Move the remaining v2-only site config and runtime freshness fields into Jetmon-owned side tables so rollout no longer requires adding columns or scheduler indexes to jetpack_monitor_sites. The legacy table now stays v1-shaped for production cutover: v2 reads identity, bucket, URL, active state, interval, and projection fields, while advanced check settings live in jetmon_site_check_config and runtime observations live in jetmon_site_runtime. Update API reads and writes, scheduler queries, activity checks, SSL/freshness writes, rollout lab helpers, migrations, schema reference docs, and operator docs to use the sidecar tables consistently. Keep the old migration IDs as no-op compatibility entries so existing migration ordering remains stable while new databases avoid hot ALTERs on the legacy table. Verification: go test ./...; make all; make rollout-docs-verify
heydemoura
approved these changes
May 13, 2026
Contributor
heydemoura
left a comment
There was a problem hiding this comment.
One non-blocking gap. No dedicated StatsD counter per (method, profile) cohort. Observability lives in jetmon_check_history.request_method (migration
32) instead. That's queryable in MySQL but doesn't give the rollout dashboard a real-time cohort signal.
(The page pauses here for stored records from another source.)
-- ==== Sys2Proof/Machine/CraneOps.lean ====
section
/-! DEFINITION. The Crane Supervisors' shared operations (chapter 8): beginning a step, stopping, halting a move with the
hook empty, locating a crane, the overrun check, the load check, and one good reply as one event. -/

namespace Sys2Proof.Machine

/-! ### Steps -/

/-- The step a state is. -/
def stepOf : CraneState → Option Step
  | .toSource => some .toSource
  | .takeUp => some .takeUp
  | .lift => some .lift
  | .toDest => some .toDest
  | .lower => some .lower
  | .parking => some .parking
  | _ => none

/-- The state of a step. -/
def stateOf : Step → CraneState
  | .toSource => .toSource
  | .takeUp => .takeUp
  | .lift => .lift
  | .toDest => .toDest
  | .lower => .lower
  | .parking => .parking

/-- The move a crane holds. -/
def moveHeld (p : Part) (c : CraneId) : Option Move :=
  match (craneOf p c).move with
  | some n => moveOf p n
  | none => none

/-- The source position of the move a crane holds. -/
def heldSource (g : Store) (p : Part) (c : CraneId) : Int :=
  match moveHeld p c with
  | some m => sourcePos g m.source
  | none => 0

/-- The destination position of the move a crane holds. -/
def heldDest (g : Store) (p : Part) (c : CraneId) : Int :=
  match moveHeld p c with
  | some m => match m.dest with
    | some d => destPos g c d
    | none => 0
  | none => 0

/-- The command of a step (table of section 8.2). -/
def stepCommand (g : Store) (p : Part) (c : CraneId) : Step → FieldCmd
  | .toSource => .goto (heldSource g p c)
  | .takeUp => .takeUp
  | .lift => .lift
  | .toDest => .goto (heldDest g p c)
  | .lower => .lower
  | .parking => .goto (destPos g c .home)

/-- A supervisor offers a command of its step; FL's answer makes it QUEUED or WAITING (R139). -/
def offerStep (g : Store) (c : CraneId) (cmd : FieldCmd) (p : Part) : Part :=
  match craneNode g c with
  | some addr => commandAnswered g c cmd (offer g ⟨addr, cmd, .cs c⟩ p).1 (offer g ⟨addr, cmd, .cs c⟩ p).2
  | none => p

/-- A command kept from before a step: a hook step's own command takes its place, as a newer command of a class does in the
queue (R164; notes/assumptions/11.md). -/
def keptBeyond (step : Step) (kept : Option FieldCmd) : Option FieldCmd :=
  match step with
  | .takeUp => none
  | .lift => none
  | .lower => none
  | _ => kept

/-- A supervisor begins a step: the completed step's timer is stopped and the step's command offered (R139). -/
def beginStep (g : Store) (c : CraneId) (step : Step) (p : Part) : Part :=
  offerStep g c (stepCommand g p c step)
    (enterState g c { craneOf p c with state := stateOf step, command := none, timer := none
                                       kept := keptBeyond step (craneOf p c).kept } p)

/-- A supervisor offers a command outside any step: STOP, or the LOWER of R151. A refused one it keeps (R164). -/
def offerPlain (g : Store) (c : CraneId) (cmd : FieldCmd) (p : Part) : Part :=
  match craneNode g c with
  | some addr => plainAnswered c cmd (offer g ⟨addr, cmd, .cs c⟩ p).1 (offer g ⟨addr, cmd, .cs c⟩ p).2
  | none => p

/-- MP hands a move to an IDLE crane's supervisor (R139). -/
def takeMove (g : Store) (c : CraneId) (m : Move) (p : Part) : Part :=
  beginStep g c (if m.kind = .park then .parking else .toSource)
    (putCrane c { craneOf p c with move := some m.number, dispatchPos := (craneOf p c).pos } p)

/-! ### Stops -/

/-- The suspend reason of a stop reason; a CLEARANCE stop holds no move. -/
def suspendReason : StopReason → SuspendReason
  | .timeout => .timeout
  | .driveFault => .driveFault
  | .nodeLost => .nodeLost
  | .overrun => .overrun
  | .overrunOther => .overrunOther
  | .mode => .mode
  | .clearance => .overrun

/-- The supervisor's record on entry to STOPPED (R145, step 2). A crane already STOPPED keeps the step it stopped in as
its present step (notes/assumptions/12.md). -/
def stoppedRecord (r : Crane) (reason : StopReason) : Crane :=
  { r with
    state := .stopped
    command := none
    timer := none
    fresh := false
    faults := 0
    reason := some reason
    stoppedStep := if r.move.isSome || r.slackening then
        (if r.state = .stopped then r.stoppedStep else stepOf r.state)
      else none }

/-- The notices of a stop (R145, step 4). -/
def stopNotices (c : CraneId) (reason : StopReason) (p : Part) : Part :=
  let r := craneOf p c
  let told := raise (.craneStopped c reason r.pos r.move r.load) p
  match moveHeld p c with
  | some m => match m.kind, m.piece with
    | .park, _ => told
    | _, some mark => raise (.moveSuspended m.number mark (suspendReason reason) none) told
    | _, none => told
  | none => told

/-- A crane enters STOPPED (R145): commands withdrawn and STOP offered, record made, move suspended bound, notices. -/
def stopCrane (g : Store) (c : CraneId) (reason : StopReason) (sendStop : Bool) (p : Part) : Part :=
  let quiet := withdraw g c (putCrane c { craneOf p c with command := none, kept := none } p)
  let halted := if sendStop then offerPlain g c .stop quiet else quiet
  let entered := enterState g c (stoppedRecord (craneOf halted c) reason) halted
  stopNotices c reason
    (match (craneOf entered c).move with
     | some n => suspendBound n (suspendReason reason) entered
     | none => entered)

/-- The located states other than STOPPED, which R146 to R149 stop. -/
def canStop : CraneState → Bool
  | .unlocated => false
  | .stopped => false
  | _ => true

/-- Stop a crane that is in a located state other than STOPPED. -/
def stopIfLocated (g : Store) (c : CraneId) (reason : StopReason) (sendStop : Bool) (p : Part) : Part :=
  if canStop (craneOf p c).state then stopCrane g c reason sendStop p else p

/-- FL reports the crane's node LOST (R148). -/
def craneNodeLost (g : Store) (c : CraneId) (p : Part) : Part := stopIfLocated g c .nodeLost false p

/-- FL reports the crane's node BACK: STOP is offered in every state (R148). -/
def craneNodeBack (g : Store) (c : CraneId) (p : Part) : Part := offerPlain g c .stop p

/-! ### Cancel and withdrawal with the hook empty -/

/-- A crane with a DISPATCHED move and an empty hook is halted and becomes IDLE without the move (R151). -/
def haltMove (g : Store) (c : CraneId) (p : Part) : Part :=
  let wasTakeUp := decide ((craneOf p c).state = .takeUp)
  let quiet := withdraw g c (putCrane c { craneOf p c with command := none, kept := none } p)
  let halted := offerPlain g c .stop quiet
  let slack := if wasTakeUp then offerPlain g c .lower halted else halted
  triggerScan (enterState g c
    { craneOf slack c with state := .idle, command := none, timer := none, move := none, dispatchPos := none,
                           stoppedStep := none } slack)

/-- MP withdraws a SHIP move whose piece is no longer SHIPPABLE (R128): taken when the move is DISPATCHED and the hook
empty, refused otherwise. -/
def withdrawShip (g : Store) (m : Move) (p : Part) : Part :=
  match m.state, m.crane, m.piece with
  | .dispatched, some c, some mark =>
    if (craneOf p c).load.isSome then p
    else
      let halted := haltMove g c p
      raise (.moveSuspended m.number mark .held none)
        (suspendUnbound g m.number c ((craneOf halted c).pos.getD 0) .held halted)
  | _, _, _ => p

/-! ### Judging a reply -/

/-- The contents of a crane reply (section 9.2). -/
structure CraneReply where
  pos    : Int
  motion : Motion
  hook   : Hook
  done   : Bool
  fault  : Bool
  strain : Nat
  deriving DecidableEq, Repr

/-- The hook field of a crane status byte (section 9.2). -/
def hookOf (status : Nat) : Option Hook :=
  match status / 2 % 4 with
  | 0 => some .up
  | 1 => some .strained
  | 2 => some .released
  | _ => none

/-- The contents of a good crane reply. -/
def craneContents (bytes : List Nat) : Option CraneReply :=
  match bytes with
  | [_, ph, pl, status, sh, sl, _] =>
    match hookOf status with
    | some hook =>
      some { pos := ((ph * 256 + pl : Nat) : Int), motion := if status % 2 = 1 then .moving else .stopped, hook := hook,
             done := status / 8 % 2 == 1, fault := status / 16 % 2 == 1, strain := sh * 256 + sl }
    | none => none
  | _ => none

/-- R140, step 1: the last values, and the fresh flag of a STOPPED crane. -/
def storeValues (y : CraneReply) (r : Crane) : Crane :=
  { r with pos := some y.pos, motion := some y.motion, hook := some y.hook, driveFault := some y.fault,
           fresh := if r.state = .stopped then true else r.fresh }

/-- R150: the first good reply of an UNLOCATED crane locates it, or stops it on CLEARANCE. -/
def locateCrane (g : Store) (c : CraneId) (pos : Int) (p : Part) : Part :=
  match askReservation g c [pos] p with
  | some q => triggerScan (putCrane c { craneOf q c with state := .idle } q)
  | none => stopCrane g c .clearance true p

/-- R149: overrun protection of a crane outside its reservation. -/
def overrunCheck (g : Store) (c : CraneId) (pos : Int) (p : Part) : Part :=
  match reservationOf p c with
  | none => p
  | some res =>
    if (pos < res.lo ∨ res.hi < pos) ∧
        ¬ ((craneOf p c).state = .stopped ∧ (craneOf p c).reason = some .overrun) then
      let own := stopCrane g c .overrun true p
      let o := otherCrane c
      stopIfLocated g o .overrunOther true (offerPlain g o .stop own)
    else p

/-- R147: the fault count, and the stop at the fault filter. -/
def countFault (g : Store) (c : CraneId) (fault : Bool) (p : Part) : Part :=
  let n := if fault then satSucc 8 (craneOf p c).faults else 0
  let counted := putCrane c { craneOf p c with faults := n } p
  if g.plant.faultFilter ≤ (n : Int) then stopIfLocated g c .driveFault true counted else counted

/-- Within the arrival tolerance of a position, at rest (table of section 8.2). -/
def arrived (g : Store) (y : CraneReply) (target : Int) : Bool :=
  y.motion == .stopped && decide ((distance y.pos target : Int) ≤ g.plant.arrivalTolerance)

/-- The completion condition of a step (table of section 8.2). -/
def stepComplete (g : Store) (p : Part) (c : CraneId) (y : CraneReply) : Step → Bool
  | .toSource => arrived g y (heldSource g p c)
  | .takeUp => y.hook == .strained && y.done
  | .lift => y.hook == .up && y.done
  | .toDest => arrived g y (heldDest g p c)
  | .lower => y.hook == .released && y.done
  | .parking => arrived g y (destPos g c .home)

/-- The outcome of the load check (R141). -/
inductive LoadJudgement where
  | accepted
  | high
  | low
  deriving DecidableEq, Repr

/-- R141: strain against recorded mass, under a tolerance in percent. -/
def judgeLoad (tolerance : Int) (mass strain : Nat) : LoadJudgement :=
  if (mass : Int) * (100 + tolerance) < (strain : Int) * 100 then .high
  else if (strain : Int) * 100 < (mass : Int) * (100 - tolerance) then .low
  else .accepted

/-- R142: the load is accepted, SM takes the lift, and LIFT begins. -/
def acceptLoad (g : Store) (c : CraneId) (mark : Nat) (p : Part) : Part :=
  beginStep g c .lift (liftPiece c mark (putCrane c { craneOf p c with load := some mark } p))

/-- R143: the load is refused; the crane slackens its hook and the move suspends unbound. -/
def refuseLoad (g : Store) (c : CraneId) (m : Move) (mark mass : Nat) (y : CraneReply) (reason : SuspendReason)
    (p : Part) : Part :=
  let slack := beginStep g c .lower
    (putCrane c { craneOf p c with slackening := true, move := none, dispatchPos := none } p)
  raise (.moveSuspended m.number mark reason (some (y.strain, mass)))
    (suspendUnbound g m.number c y.pos reason slack)

/-- The load check at the completion of TAKE_UP (R141 to R143). -/
def loadCheck (g : Store) (c : CraneId) (y : CraneReply) (p : Part) : Part :=
  match moveHeld p c with
  | none => p
  | some m => match m.piece with
    | none => p
    | some mark =>
      let mass := match pieceOf p mark with
        | some q => q.mass
        | none => 0
      match judgeLoad g.plant.loadTolerance mass y.strain with
      | .accepted => acceptLoad g c mark p
      | .high => refuseLoad g c m mark mass y .loadHigh p
      | .low => refuseLoad g c m mark mass y .loadLow p

/-- A crane becomes IDLE with nothing held: a trigger of the scan (R121). -/
def becomeIdle (g : Store) (c : CraneId) (p : Part) : Part :=
  triggerScan (enterState g c
    { craneOf p c with state := .idle, slackening := false, command := none, timer := none, move := none,
                       dispatchPos := none, stoppedStep := none, load := none } p)

/-- SM places a move's piece where the move ends (R144). -/
def placePiece (g : Store) (m : Move) (mark : Nat) (p : Part) : Part :=
  match m.dest with
  | some (.slot s) => placeOnSlot g m mark s p
  | some (.bay b) => placeInBay m mark b p
  | _ => p

/-- Where MOVE DONE says the piece now is. -/
def spotOf (m : Move) (mark : Nat) (p : Part) : Spot :=
  match m.dest with
  | some (.bay b) => .bay b
  | _ => match pieceOf p mark with
    | some q => .place q.place
    | none => .place .unlocated

/-- LOWER completes on a crane that holds a move (R144). -/
def finishMove (g : Store) (c : CraneId) (m : Move) (mark : Nat) (pos : Int) (p : Part) : Part :=
  let placed := placePiece g m mark p
  let cleared := putCrane c { craneOf placed c with load := none } placed
  let told := raise (.moveDone m.number m.kind mark (spotOf m mark placed)) cleared
  becomeIdle g c (moveDone g m.number c pos told)

/-- A step completes (R139 to R144). -/
def completeStep (g : Store) (c : CraneId) (y : CraneReply) (step : Step) (p : Part) : Part :=
  match step with
  | .toSource => beginStep g c .takeUp p
  | .takeUp => loadCheck g c y p
  | .lift => beginStep g c .toDest p
  | .toDest => beginStep g c .lower p
  | .lower =>
    match moveHeld p c with
    | some m => match m.piece with
      | some mark => finishMove g c m mark y.pos p
      | none => becomeIdle g c p
    | none => becomeIdle g c p
  | .parking =>
    match (craneOf p c).move with
    | some n => becomeIdle g c (moveDone g n c y.pos p)
    | none => becomeIdle g c p

/-- Whether a reply of an exchange is judged: the step command is CARRIED, by an earlier exchange (R140, step 5). -/
def judgesReply (r : Crane) (exchange : Nat) : Bool :=
  match r.command with
  | some (_, .carried id) => decide (id < exchange)
  | _ => false

/-- R140, step 5. -/
def judgeStep (g : Store) (c : CraneId) (exchange : Nat) (y : CraneReply) (p : Part) : Part :=
  match stepOf (craneOf p c).state with
  | none => p
  | some step =>
    if judgesReply (craneOf p c) exchange && stepComplete g p c y step then completeStep g c y step p else p

/-- One good reply of a crane's node is one event of its supervisor (R140). -/
def takeCraneReply (g : Store) (c : CraneId) (exchange : Nat) (y : CraneReply) (p : Part) : Part :=
  let stored := putCrane c (storeValues y (craneOf p c)) p
  let located := if (craneOf stored c).state = .unlocated then locateCrane g c y.pos stored else stored
  let watched := overrunCheck g c y.pos located
  let counted := countFault g c y.fault watched
  judgeStep g c exchange y counted

/-! ### Reports about a supervisor's commands -/

/-- The exchange carrying a step command drew a good reply: the command is CARRIED (R139). -/
def commandCarried (c : CraneId) (cmd : FieldCmd) (exchange : Nat) (p : Part) : Part :=
  if (craneOf p c).command = some (cmd, .queued) then
    putCrane c { craneOf p c with command := some (cmd, .carried exchange) } p
  else p

/-- The exchange carrying a supervisor's command ended in a miss: the command is offered again at once (R139, R167). -/
def commandMissed (g : Store) (c : CraneId) (cmd : FieldCmd) (p : Part) : Part :=
  if (craneOf p c).command = some (cmd, .queued) then offerStep g c cmd p else offerPlain g c cmd p

end Sys2Proof.Machine
end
Worth a follow-up, not a blocker.
Emit low-cardinality StatsD counters for the effective check method and detection profile used by each completed check. The counters are aggregated per page, round, and streaming report interval so rollout dashboards can confirm HEAD/legacy, GET/simple_http, and GET/full cohort traffic without querying MySQL check history. Also document the metric shape in the operations guide and add unit coverage for cohort aggregation and metric naming.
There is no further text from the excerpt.